As I was driving along recently on a state highway, what should come barreling along in the other lane but a shirtless teenager — looked 15 or so — on a 4-wheeler.

He apparently had the thing wide open, zooming along in fairly dense traffic. He wore a big grin, but no helmet, and only flip-flops on his feet. In a collision or a rollover at that speed, he would’ve been toast.

A few days later, bouncing along the edge of a highway was a father on a 4-wheeler, holding a baby that looked to be maybe 9 months old in one arm and a toddler that was perhaps 2 years old in the other — all the while steering with the arm that was holding the baby. The mind boggles at the thought processes behind that little adventure, and the potential for disaster.

It’s commonplace to see, in farm fields, on highway shoulders, and even on city streets, ATVs being operated by kids sub-10 years old, almost uniformly with no helmets or any visible parental supervision, and often as not with two, three, or more kids riding with them.

It’s a rare month that one doesn’t see or hear a news report of ATV-related deaths in the Mid-South. All too often the victims are children.

National Farm Safety Week is observed each September. For many years it has turned the spotlight on the dangers inherent in farming — tractor rollovers, equipment that can take off an arm and a leg, or kill, grain bin suffocations, etc.

This year’s focus was on ATV safety, with the theme, “Work Smart, Ride Safe.”

The U.S. Consumer Product Safety Commission reports that 410 people died in ATV accidents in 2008 and another 135,100 were injured. Each year, some 40,000 children are treated in emergency rooms for ATV-related injuries, many of them life-altering.

The 2008 stats were an improvement over 2007, which had 699 reported ATV deaths, with 150,900 emergency room-treated injuries.

From 1982 to 2008, Mississippi had 290 ATV-related deaths; Arkansas 252; Louisiana 212; Tennessee 376; and Missouri 282. In each instance, a significant proportion of the deaths involved children under age 16.

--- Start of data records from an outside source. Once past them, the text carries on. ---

theorem slotHolds_short {d : List Byte} {off : Nat} {c : TKind} (h : d.length < off + cfg.size c.toKind) :
    SlotHolds cfg d off { kind := c, status := .truncatedComposite, record := none } where
  ok hf _ := absurd hf (by simp only; omega)
  bad hf _ := absurd hf (by simp only; omega)
  short _ := ⟨rfl, rfl⟩

theorem slotHolds_decoded {d : List Byte} {off : Nat} {c : TKind} (acc : Word)
    (h : off + cfg.size c.toKind ≤ d.length) :
    SlotHolds cfg d off (decodedSlot c (decodeRecord cfg c.toKind acc (sliceOf cfg d off c)).1) := by
  have hs : (sliceOf cfg d off c).length = cfg.size c.toKind := by
    rw [sliceOf, memRead_length]; omega
  refine ⟨fun _ he => ?_, fun _ he => ?_, fun hn => absurd h (by simpa using hn)⟩
  · rw [decodedSlot_kind] at he ⊢
    rcases decodeRecord_cases cfg c.toKind acc (sliceOf cfg d off c) with ⟨hn, -⟩ | ⟨-, hn, -⟩ | ⟨-, -, e⟩
    · exact absurd hs hn
    · exact absurd he hn
    · rw [e]; exact ⟨rfl, rfl⟩
  · rw [decodedSlot_kind] at he
    rcases decodeRecord_cases cfg c.toKind acc (sliceOf cfg d off c) with ⟨hn, -⟩ | ⟨-, -, e⟩ | ⟨-, hn, -⟩
    · exact absurd hs hn
    · rw [e]; exact ⟨rfl, rfl⟩
    · exact absurd hn he

/-- What every slot the parser's loop adds holds, whether the bytes run out or not (R181): its kind's record starts
where the sizes of the enabled kinds before it end. -/
theorem parseFrom_slots {m : Byte} {d : List Byte} (l : List TKind) {st : ParseState} (hn : l.Nodup)
    (h : st.trunc = none) (ho : st.off ≤ d.length) :
    ∃ new, (parseFrom cfg m d l st).slots = st.slots ++ new ∧ new.map Slot.kind = l.filter (enabled cfg m)
      ∧ ∀ x ∈ new, SlotHolds cfg d (st.off + lenFrom cfg m (l.takeWhile (· != x.kind))) x := by
  induction l generalizing st with
  | nil => exact ⟨[], by simp [parseFrom], rfl, by simp⟩
  | cons c cs ih =>
    have hne : ∀ k ∈ cs, (c != k) = true := fun k hk => by
      simp only [bne_iff_ne, ne_eq]
      rintro rfl
      exact (List.nodup_cons.mp hn).1 hk
    have hmem : ∀ {new : List Slot}, new.map Slot.kind = cs.filter (enabled cfg m) → ∀ x ∈ new, (c != x.kind) = true :=
      fun hk x hx => hne _ (List.mem_filter.mp (hk ▸ List.mem_map_of_mem hx)).1
    by_cases he : enabled cfg m c = true
    · by_cases hf : st.off + cfg.size c.toKind ≤ d.length
      · have e : parseKind cfg d st c
            = { off := st.off + cfg.size c.toKind
                slots := st.slots ++ [decodedSlot c (decodeRecord cfg c.toKind st.acc (sliceOf cfg d st.off c)).1]
                trunc := none
                anyck := st.anyck
                  || (decodeRecord cfg c.toKind st.acc (sliceOf cfg d st.off c)).1.status == .checksumError
                acc := (decodeRecord cfg c.toKind st.acc (sliceOf cfg d st.off c)).2 } := by
          rw [parseKind, if_neg (by simp [h]), if_neg (by omega)]; rfl
        obtain ⟨new, hs, hk, hx⟩ := ih (st := parseKind cfg d st c) (List.nodup_cons.mp hn).2 (by rw [e])
          (by rw [e]; exact hf)
        refine ⟨decodedSlot c (decodeRecord cfg c.toKind st.acc (sliceOf cfg d st.off c)).1 :: new, ?_,
          by simp [he, hk], ?_⟩
        · rw [parseFrom, if_pos he, hs, e]; simp
        · intro x hxm
          rcases List.mem_cons.mp hxm with rfl | hxm
          · simpa [lenFrom] using slotHolds_decoded st.acc hf
          · have := hx x hxm
            rw [e] at this
            rwa [List.takeWhile_cons, if_pos (hmem hk x hxm), lenFrom, if_pos he, ← Nat.add_assoc]
      · have e := parseKind_trunc (cfg := cfg) (d := d) c h (by omega)
        refine ⟨⟨c, .truncatedComposite, none⟩ :: (cs.filter (enabled cfg m)).map fun k =>
          ⟨k, .truncatedComposite, none⟩, ?_, by simp [he, Function.comp_def], ?_⟩
        · rw [parseFrom, if_pos he, parseFrom_after_trunc cs (by rw [e]; rfl), e]; simp
        · intro x hxm
          rcases List.mem_cons.mp hxm with rfl | hxm
          · exact slotHolds_short (by simp [lenFrom]; omega)
          · obtain ⟨k, hk, rfl⟩ := List.mem_map.mp hxm
            refine slotHolds_short ?_
            rw [List.takeWhile_cons, if_pos (hne k (List.mem_filter.mp hk).1), lenFrom, if_pos he]
            omega
    · obtain ⟨new, hs, hk, hx⟩ := ih (st := st) (List.nodup_cons.mp hn).2 h ho
      refine ⟨new, by rw [parseFrom, if_neg he, hs], by simp [he, hk], fun x hxm => ?_⟩
      have := hx x hxm
      rwa [List.takeWhile_cons, if_pos (hmem hk x hxm), lenFrom, if_neg he, Nat.zero_add]

end Sys2Proof.Machine
end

While it is hoped the drop in deaths from 2007 to 2008 is at least in part a result of the increased emphasis on safety, both by ATV manufacturers and agencies such as the CPSC, the death/injury toll could be reduced even more by common sense observance of safety measures suggested by the organization.

They are: 1. Children and young people under age 16 should not ride adult ATVs. 2. All ATV users should take a hands-on training course. 3. Always wear a helmet and safety gear, such as boots and gloves. 4. Never drive an ATV on paved roads. 5. Never drive a youth or single-rider ATV with a passenger and never ride on these vehicles as a passenger.